The First Sponsor Group: Hearthside is a contract baking and co-manufacturing snack provider. We’ll get into more later, but the business grew to include nutrition bars, snack bars, cookies, crackers, and other grain-based food and snacks. Hearthside was originally a carve-out of a few Roskam Baking facilities that was sold to Wind Point Partners in 2009. Rich Scalise, a former Ralcorp and ConAgra executive was brought in as CEO of the Michigan-based maker of snack bar, pretzels, and other snacks. In 2009, it was a mere $145mm revenue business that would rapidly grow through tuck-ins and organic growth. Constitution Capital Partners were also part of the first equity group. In 2010, Hearthside acquired a cereal and granola facility in Oregon and a cookies, crackers, and baked bars maker based in Ohio.

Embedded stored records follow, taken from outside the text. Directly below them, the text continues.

/-- The minimum length of an I/O operation (Table 9.7). -/
def ioMinLen (io : Nat) : Nat :=
  match io with
  | 0x01 => 2
  | 0x05 => 2
  | 0x06 => 2
  | 0x07 => 2
  | 0x08 => 2
  | 0x09 => 2
  | 0x0A => 2
  | 0x0B => 2
  | 0x0F => 2
  | 0x14 => 3
  | 0x15 => 2
  | 0x16 => 3
  | 0x17 => 2
  | 0x18 => 3
  | 0x19 => 3
  | _ => 1

/-- The values of ioarg an operation takes (R395, Table 9.7). -/
def ioargValid (io arg : Nat) : Bool :=
  match io with
  | 0x04 => true
  | 0x07 => true
  | 0x06 => arg < 64
  | 0x08 => arg < 64
  | 0x09 => arg < 64
  | 0x0A => arg < 64
  | 0x0B => arg < 64
  | 0x0C => arg < 128
  | _ => arg = 0

/-- A valid microword (R390, R415). -/
def Uop.valid (u : Uop) (pc : Nat) : Bool :=
  u.nac < 6 && !(u.nac = 0 && pc = 0xFFF) &&
    ((u.nac = 0 || u.nac = 4) → u.next = 0) && (u.nac ≠ 2 → (u.csel = 0 && u.mask = 0)) &&
    u.alu < 13 && u.bsrc ≠ 3 && u.io < 0x1A && ioargValid u.io u.ioarg && ioMinLen u.io ≤ u.len + 1 &&
    (u.evmask ≠ 0 → (u.nac = 5 || u.io = 0x12)) && u.rsv = 0

/-! ## Registers and condition groups (Table 9.5) -/

def Halyard.ureg (h : Halyard) (r : Nat) : Word32 := mget 0 r h.u

def Halyard.setUreg (h : Halyard) (r : Nat) (v : Word32) : Halyard := { h with u := mput 0 r v h.u }

def laneNo (c : ClusterId) (h : HalyardId) : Nat := 16 * c.val + h.val

/-- Bytes of the pennants that wait in the transmit area. -/
def LanePort.txBytes (p : LanePort) : Nat := (p.tx.map fun t => t.payload.length).sum

/-- The pod's credit on an endpoint that the pennants waiting for their first sending leave (R454). -/
def LanePort.freeCredit (p : LanePort) (e : Nat) : Nat :=
  ((p.credit e).limit - (p.credit e).consumed).toNat -
    (p.tx.map fun t => if !t.paid && t.endpoint.toNat = e then blocksOf t.payload else 0).sum

/-- The personality number that groups 12 and 13 show (R410). -/
def Blade.personality (b : Blade) (l : Nat) : Nat :=
  let h := b.halyard l
  let w := b.reg (rEP l h.endpoint.toNat)
  if h.rxOpen.isSome && bitOf w.toNat 6 then bits w.toNat 0 6 else 0

/-- A condition group; `ev` is the event register as sampled. -/
def Blade.group (b : Blade) (c h : Nat) (ev : BitVec 16) (csel : Nat) : Nat :=
  let l := 16 * c + h
  let y := b.halyard l
  let p := b.port l
  let who : Producer := match h, c with
    | h, c => .requester (.halyard ⟨c % 8, Nat.mod_lt _ (by decide)⟩ ⟨h % 16, Nat.mod_lt _ (by decide)⟩)
  match csel with
  | 0 => y.flags.toNat
  | 1 =>
    flagBits [y.rxOpen.isSome, (y.rxOpen.map (·.urgent)).getD false, y.endpoint = 0, y.inTaint || y.outTaint]
  | 2 =>
    y.queueGroup.toNat + 4 * b2n (0 < b.openCount who) +
      8 * b2n (b.pool.cursors.any fun k => Producer.requester k.who = who && !k.ended)
  | 3 =>
    flagBits [p.txBytes + 1024 ≤ 4096, y.txOpen.isSome, p.full, 16 ≤ p.freeCredit y.endpoint.toNat]
  | 4 => bits ev.toNat 0 4
  | 5 => bits ev.toNat 4 4
  | 8 => y.byteClass.toNat
  | 9 => bits (y.ureg 15).toNat 0 4
  | 10 => bits (y.ureg 15).toNat 4 4
  | 11 => bits (y.ureg 14).toNat 0 4
  | 12 => bits (b.personality l) 0 4
  | 13 => bits (b.personality l) 4 2
  | 14 => flagBits [(b.cluster c).quiescing, b.struck (fnPort l)]
  | _ => 0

Along the way, Wind Point completed a $400mm Dividend Recap, led by Antares, in 2012. Senior Leverage post the transaction was 3.8x, with 4.7x Total Leverage.
From there, Wind Point merged Hearthside and its other comparable portfolio company, Ryt-Way Industries, together, creating a 19-facility provider that spanned 19 states. By the end of 2013, the Company had grown to a network of 20 facilities and $1B in Sales. Along the way, Hearthside’s Golden Temple unit (a ready-to-eat cereal and granola company) was sold off to Post Holdings, but ultimately this business now had enough scale to be sold to a middle-market private equity firm.
The Second Sponsor Group: In 2014, Goldman Sachs and Vestar Capital Partners acquired Hearthside for a $1.1B valuation. This was a perfect window - rates were low and Hearthside was a compelling roll-up strategy that was rapidly growing. Later that year, Hearthside entered Europe by acquiring VSI, a Netherlands-based nutrition bar producer.